People, Races, Ethnicity in the U.S. Hungarian Americans Part 2

About the Hungarian Americans in the U.S. including where they are from, why they left, how many there are, famous Hungarian-Americans and more.

HUNGARIAN AMERICANS

Numbers: Between 1870 and 1920, Hungary was listed as the country of origin for some 2 million arriving immigrants; however, since parts of Yugoslavia, Czechoslovakia, Romania, and Austria were included within its pre--W.W.I borders, a sizable though unknown number of these later indicated their nationalities according to ethnic heritage and were properly not considered Hungarian in succeeding censuses.

Hungarian immigration began with a few hundred arrivals in the late 1840s and early 1850s, but did not reach measurable proportions until the decades following the 1870s, peaking about the year 1907. With the exception of the 1950s, when 37,000 refugees from the 1956 revolution arrived, Hungarian immigration has been minimal in recent decades, and the 1970 census recorded just over 600,000 Hungarian Americans.

Their Story in America: Many Hungarian immigrants--half of all those arriving in some years--came only to make enough money to return home and buy a decent amount of land.

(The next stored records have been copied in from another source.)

-- ==== Sys2Proof/Machine/WinchRun.lean ====
section
/-!
DEFINITION. The Winch at work: starting a command (04_winch.md R95, R508), moving its payload one access at a time (R97, R104-R121),
ending it (R96, R111-R113), the packets of request queues (R122-R124), the scrubber (R120), and what reaches a tile from remote
Winches (05_tile_buffers.md R130).
-/

namespace Sys2Proof.Machine

open Sys2Proof

/-! ### Running commands -/

/-- The running command of an id. -/
def State.runOf (s : State) (id : Nat) : Option WRun := s.t.winch.running.find? fun r => r.cmd.id == id

/-- Replace a running command. -/
def State.putRun (s : State) (r : WRun) : State :=
  s.modWinch fun w => { w with running := w.running.map fun x => if x.cmd.id == r.cmd.id then r else x }

/-- The ring a packet's record goes to, when it asks for one (R123, R124). DESIGN CHOICE (notes/assumptions/127.md): a ring that WRQCFG
never configured is the one its registers name at reset. -/
def State.ringOf (s : State) (c : WCmd) : Option ComplRing :=
  if c.packet.isSome && bit 34 (c.word 0) then some (s.t.winch.crOf (bits 32 2 (c.word 0)).toNat) else none

/-- On a match WFILLW sets its shard entry (R119), once the command can end in no other fault: past its completion word. -/
def State.settleShard (s : State) (r : WRun) : State :=
  match r.cmd.op with
  | .wfillw _ _ _ _ si _ _ =>
    let b := r.cmd.dbox
    let e : Shard :=
      { state := .valid, off := wWrite s.t.buf.wregs (locStart b.base), len := b.count * b.size, digest := r.crc64, code := r.code64 }
    s.modWinch fun w => { w with shards := SMap.put w.shards si.toNat e }
  | _ => s

/-- The phase after the completion word. -/
def State.afterWord (s : State) (c : WCmd) : WPhase := if (s.ringOf c).isSome then .ring else .ready

/-- A command that has moved its payload goes on to its completion word, or past it (R96). -/
def State.payloadDone (s : State) (r : WRun) : State :=
  let halo := match r.cmd.op with
    | .whalo .. => true
    | _ => false
  let word := r.fault.isNone && r.cmd.info.o.cw.isSome && !halo
  if word then s.putRun { r with phase := .word, hold := .free }
  else (s.settleShard r).putRun { r with phase := s.afterWord r.cmd, hold := .free }

/-- A command ends in a fault (R113): it writes no completion word. -/
def State.failRun (s : State) (r : WRun) (f : WFault) : State :=
  s.putRun { r with fault := some f, phase := s.afterWord r.cmd, hold := .free }

/-- A fault that concerns no far address. -/
def plainFault (code : Byte) (aux : BitVec 32) : WFault := { code := code, aux := aux, word0 := 0 }

/-- The physical address of an offset of a buffer of the present tile, for a read or a write (05_tile_buffers.md R148, R152). -/
def State.bufAddr (s : State) (b : BufId) (side wr : Bool) (o : Nat) : Nat :=
  match b with
  | .a => s.t.buf.aAddr side o
  | .w => BufId.base .w false + (if wr then wWrite s.t.buf.wregs o else wRead s.t.buf.wregs o)
  | .c => cAddr o
  | .i => BufId.base .i false + o

/-- Poison the bytes that a mismatching WFILLW wrote (R119): codes in W, scale bytes in a tile of this module or in far memory.
PRESUMED (notes/assumptions/130.md): scale bytes in a peer module stay as written, since no request to a peer marks bytes. -/
def State.foulBox (s : State) (r : WRun) : State :=
  let b := r.cmd.dbox
  let s := s.modBuf fun f =>
    f.poisonAll ((upto b.count).flatMap fun k => run (s.bufAddr .w false true (locStart b.base + b.disp k).toNat) b.size)
  let s := s.modFar fun f => { f with poison := r.scales.foldl (fun m pa => SMap.set false m (pa / 32) true) f.poison }
  match b.hb4, s.locHome b.sbase with
  | true, .tile t =>
    s.atTile t fun u => u.modBuf fun f =>
      f.poisonAll ((upto b.count).map fun k => u.bufAddr (locBuf b.sbase) (locSide b.sbase) true (locStart b.sbase + k))
  | _, _ => s

/-- The digest of a shard's bytes as they stand, and the state after the reads (R120). -/
def State.shardDigest (s : State) (e : Shard) : Word × State :=
  let (bs, s) := s.readAt (run (BufId.base .w false + e.off) e.len)
  (crc64Run 0 (bs.map fun x => x.1), s)

/-- The end of the payload (R119, R121): a template image without END is malformed, and WFILLW compares its digest. -/
def State.endPayload (s : State) (r : WRun) : State :=
  match r.cmd.op with
  | .wcopy .. =>
    if r.cmd.tx && r.outb.isNone && r.cmd.sbox.count != 0 then
      s.failRun r (plainFault 0x44 (BitVec.ofNat 32 (2 * r.idx)))
    else s.payloadDone r
  | .wfillw _ _ _ _ si _ _ =>
    if r.crc64 == r.cmd.arg 0 then s.payloadDone r
    else
      ((s.foulBox r).modWinch fun w =>
        { w with
          shards := w.shards.map fun (i, e) => if i == si.toNat then (i, { e with state := .invalid }) else (i, e) }).failRun r
        (plainFault 0x45 0)
  | _ => s.payloadDone r

/-! ### The scrubber (R120) -/

/-- Check a VALID shard: a mismatch sets it BAD, poisons its bytes and raises event 0x46. The Boolean says that it matched. -/
def State.scrub (s : State) (i : Nat) : Bool × State :=
  match SMap.find? s.t.winch.shards i with
  | none => (true, s)
  | some e =>
    if e.state != .valid then (true, s)
    else
      let (d, s) := s.shardDigest e
      if d == e.code then (true, s)
      else
        (false, ((s.modWinch fun w => { w with shards := SMap.put w.shards i { e with state := .bad } }).modBuf fun b =>
          b.poisonAll (run (BufId.base .w false + e.off) e.len)).tileEvent 0x46 (BitVec.ofNat 64 i) d)

/-- SCRUB_INTERVAL_EXPIRE (R120): a check begins at the next VALID shard in index order, wrapping after 63, and ends at the
scrubber's next turn. -/
def execScrubIntervalExpire (s : State) : Out :=
  let w := s.t.winch
  match w.checking with
  | some i => .next ((s.scrub i).2.modWinch fun w => { w with checking := none })
  | none =>
  if w.scrubInt == 0 || decide (s.cycle < w.scrubDue) then .next s
  else
    let s := s.modWinch fun w => { w with scrubDue := s.cycle + w.scrubInt.toNat }
    let valid (i : Nat) : Bool := match SMap.find? w.shards i with
      | some e => e.state == .valid
      | none => false
    match ((upto 64).map fun i => (w.scrubIdx + i) % 64).find? valid with
    | none => .next s
    | some i => .next (s.modWinch fun w => { w with scrubIdx := (i + 1) % 64, checking := some i })
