-- ==== Sys2Proof/Machine/Halyard.lean ====
section
/-!
DEFINITION. The Halyard queue, the lane sequencer's tokens and trip ends, and the ramp limiter (13_control_slice.md R382-R392).
-/

namespace Sys2Proof.Machine

open Sys2Proof

/-! ### Issue of tokens (R382, R383) -/

/-- A token enters the queue at issue with the values it captured; a full queue stalls the bundle (R382). -/
def State.pushToken (s : State) (i : Instr) (vals : List Word) : State :=
  if s.t.ctl.hq.length ≥ 64 then s.stall .halyard i
  else
    let s := s.modCtl fun c => { c with hq := c.hq ++ [{ instr := i, vals := vals, enq := s.cycle, bad := false }] }
    { s with bun := { s.bun with tok := s.bun.tok + 1 } }

/-- An HY slot issued while a handler runs raises code 0x16 (17_faults_repair.md R471). -/
def outsideHandler (s : State) (k : Out) : Out := if s.t.ctl.trap.hnd then .next (s.raise 0x16) else k

/-- A token that captures some registers. -/
def tokenOp (i : Instr) (rs : List XReg) (s : State) : Out :=
  outsideHandler s (.next (s.reading i rs fun s => s.pushToken i (rs.map s.x)))

/-- The rate of a DISPATCH (R392). -/
def dispatchRate (den : BitVec 6) : Nat := 1200 * den.toNat / 63

/-- DISPATCH (R383, R386): trips from a register must fit 24 bits, or fault 0x03; a block in a bank with FV = 0 is fault 0x07
(R373); the ramp limiter withholds a rate above its level (R392). -/
def execDispatch (blk : BitVec 15) (xn : XReg) (imt rot : Bool) (den : BitVec 6) (se : Bool) (sem : Byte) (s : State) : Out :=
  let i : Instr := .dispatch blk xn imt rot den se sem
  let a : BitVec 16 := blk ++ 0#1
  outsideHandler s <|
    if !(se || sem == 0) then .next (s.raise 0x03)
    else .next (s.reading i (if imt then [] else [xn]) fun s =>
      let t : Word := if imt then BitVec.ofNat 64 (xn.toNat + 1) else s.x xn
      if t.toNat ≥ 2 ^ 24 then s.raiseVal 0x03 t
      else if !s.fv a then s.raiseVal 0x07 (a.setWidth 64)
      else if s.t.ctl.ramp.en && decide (s.t.ctl.ramp.lvl < dispatchRate den) then s.stall .ramp i
      else s.pushToken i [t])

/-- MASK (R383). -/
def execMask (p : BitVec 4) (xa xb : XReg) (s : State) : Out := tokenOp (.mask p xa xb) [xa, xb] s

/-- PARAM (R383): from a register, or the XT immediate. -/
def execParam (q : BitVec 4) (src : ParamSrc) (s : State) : Out :=
  match src with
  | .reg xa => tokenOp (.param q src) [xa] s
  | .imm v => outsideHandler s (.next (s.pushToken (.param q src) [v]))

/-- SCFG (R383): FLD 0-5. -/
def execScfg (st : BitVec 4) (fld : BitVec 3) (xa : XReg) (s : State) : Out :=
  outsideHandler s (if fld.toNat < 6 then tokenOp (.scfg st fld xa) [xa] s else .next (s.raise 0x03))

/-- LDEPTH (R383): L is 1 to 80. -/
def execLdepth (l : BitVec 7) (s : State) : Out :=
  outsideHandler s (if 1 ≤ l.toNat ∧ l.toNat ≤ 80 then tokenOp (.ldepth l) [] s else .next (s.raise 0x03))

/-- RBSET (R383): B is 0 to 79. -/
def execRbset (b : BitVec 7) (s : State) : Out :=
  outsideHandler s (if b.toNat < 80 then tokenOp (.rbset b) [] s else .next (s.raise 0x03))

/-- RSEED (R383). -/
def execRseed (xa : XReg) (s : State) : Out := tokenOp (.rseed xa) [xa] s

/-! ### Taking tokens (R386-R388) -/

/-- The cycle in which the last of a lane write lands: an atomic's old values at its 14th (07_streams_registers.md R198). -/
def LaneWrite.lands (w : LaneWrite) : Nat :=
  match w.target with
  | .amo _ _ _ _ _ _ _ (some _) => w.issued + 14
  | _ => w.due

/-- The lanes' end-of-block signal (R215): in the cycle after the last write of the block's bundles lands. -/
def State.endSignal (s : State) (sem : Byte) (since : Nat) : State :=
  let last := s.t.lane.pending.foldl (fun d w => if w.issued ≥ since then max d w.lands else d) s.cycle
  s.modLane fun l => { l with sigs := l.sigs ++ [{ sem := sem, due := last + 1 }] }

/-- Discard the writes still in flight to a predicate that a token writes (07_streams_registers.md R195). -/
def State.overPred (s : State) (f : Nat) : State :=
  s.modLane fun l =>
    { l with
      pending := l.pending.filter fun w => match w.target with
        | .prd f' .. => f' != f
        | _ => true }

/-- The effect of a token (R386). -/
def State.applyToken (s : State) (tk : Token) : State :=
  let a := tk.vals.getD 0 0
  match tk.instr with
  | .dispatch blk _ _ rot _ se sem =>
    if a == 0 then
      let s := s.modCtl fun c => { c with lpc := blk ++ 0#1 }
      if se then s.endSignal sem s.cycle else s
    else
      s.modCtl fun c =>
        { c with
          blk := some { blk := blk, rot := rot, se := se, sem := sem, lpc := blk ++ 0#1, off := false, trip := a.toNat
                        since := s.cycle } }
  | .mask p .. =>
    let f := physP s.t.ctl.rb p.toNat
    (s.overPred f).modLane fun l =>
      { l with p := SMap.set 0 l.p f (tk.vals.getD 1 0 ++ a), pmark := SMap.set false l.pmark f false }
  | .param q _ => s.modLane fun l => { l with q := SMap.set 0 l.q q.toNat a }
  | .scfg st fld _ => s.modLane fun l => { l with st := SMap.set 0 l.st (streamKey st.toNat fld.toNat) (bits 0 32 a) }
  | .ldepth l => s.rotate s.t.ctl.rb l.toNat
  | .rbset b => s.rotate b.toNat s.t.ctl.depth
  | .rseed _ => s.modLane fun l => { l with seed := a, rn := 0 }
  | _ => s

/-- Is a token due (R388): a DISPATCH two cycles after it was enqueued, any other one, and not before the free cycle? -/
def State.tokenDue (s : State) (tk : Token) : Bool :=
  let d := match tk.instr with
    | .dispatch .. => tk.enq + 2
    | _ => tk.enq + 1
  decide (max d s.t.ctl.laneFree ≤ s.cycle)

/-- TOKEN_TAKE (R386-R388): the lane sequencer takes the head token when no block runs and its cycle has come. An
uncorrectable entry escalates as code 0x80 (17_faults_repair.md R485). -/
def execTokenTake (s : State) : Out :=
  match s.t.ctl.hq with
  | [] => .next s
  | tk :: rest =>
    if s.t.ctl.blk.isSome || s.t.lane.stop || s.t.ctl.frozen || !s.tokenDue tk then .next s
    else if tk.bad then
      .next (s.escalate { code := 0x80, arg := 0, slot := 15, async := true, lane := false, val := 0 })
    else
      let s := s.modCtl fun c => { c with hq := rest, laneFree := s.cycle + 1 }
      let s := s.applyToken tk
      .next (if s.t.ctl.blk.isSome then s.soon (.lane s.here) else s)

/-- BLOCK_END_SIGNAL (R215): the signals that are due are applied. -/
def execBlockEndSignal (s : State) : Out :=
  let due := s.t.lane.sigs.filter fun g => decide (g.due ≤ s.cycle)
  let s := s.modLane fun l => { l with sigs := l.sigs.filter fun g => decide (s.cycle < g.due) }
  .next (due.foldl (fun s g => s.semAdd g.sem 1 false) s)

/-- LANE_WRITE_LAND (R211-R213): every lane write that is due lands. -/
def execLaneWriteLand (s : State) : Out := .next s.landDue

/-- The end of a trip (R387, R195): rotation, and after the last trip the block's signal. -/
def State.tripEnd (s : State) : State :=
  match s.t.ctl.blk with
  | none => s
  | some b =>
    let s := if b.rot then s.rotate ((s.t.ctl.rb + 79) % 80) s.t.ctl.depth else s
    if b.trip ≤ 1 then
      let s := s.modCtl fun c => { c with blk := none, lpc := b.blk ++ 0#1, laneFree := s.cycle + 1 }
      if b.se then s.endSignal b.sem b.since else s
    else s.modCtl fun c => { c with blk := some { b with trip := b.trip - 1, lpc := b.blk ++ 0#1, off := false } }

/-! ### The ramp limiter (R390-R392) -/

/-- What a cycle counts: an advancing beat, or a dummy beat that keeps the window at its floor (R392). -/
def State.rampBeat (s : State) : State :=
  let real := s.t.mx.beatNow
  (s.modCtl fun c =>
    let r := c.ramp
    { c with ramp := if real || (r.en && decide (r.beats < r.floor)) then { r with beats := r.beats + 1 } else r }).modMx
    fun m => { m with beatNow := false }

/-- The limiter at the end of a window (R392). -/
def Ramp.window (r : Ramp) : Ramp :=
  { r with
    lvl := min 1200 ((if r.held then max r.lvl r.beats else r.beats) + r.up)
    floor := r.beats - min r.dn 1200
    whw := if r.held then min (r.whw + 1) 0xFFFF else r.whw
    mlast := r.beats
    beats := 0
    held := false
    wstart := r.wstart + 1200 }

/-- RAMP_WINDOW_END (R392): every 1200 cycles from the start of fetch. -/
def execRampWindowEnd (s : State) : Out :=
  if s.cycle < s.t.ctl.ramp.wstart + 1200 then .next s
  else .next (s.modCtl fun c => { c with ramp := c.ramp.window })

end Sys2Proof.Machine
end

But most stayed permanently, taking unskilled jobs in factories, mills, and mines; creating "Little Hungarys" in several American cities; and centering their social as well as religious activity around their churches--usually Catholic. They struggled to learn English on the job, worked hard, prided themselves on loyalty to their employers, and advanced slowly.

In the early years, the average Hungarian immigrant was much more likely to send money back home than save it for himself, but as more and more relatives and friends became neighbors and fellow workers (some village populations were transplanted virtually intact), they accumulated savings and bought modest homes and cars. Second-and third-generation Hungarian Americans are still likely to be blue-collar workers and union members. However, the last decade has seen increasing numbers of Hungarians reach middle-income levels and go on to acquire higher education.

Famous Hungarian Americans: Film industry pioneer William Fox; movie stars Paul Lukas, Bela Lugosi, and the Gabor sisters; film directors George Cukor, Michael Curtiz, and George Pal; conductor Eugene Ormandy; public official David Lilienthal; scientist Edward Teller; Socialist congressman Victor Berger; newspaper publisher Joseph Pulitzer; author Edna Ferber; and football player Joe Namath.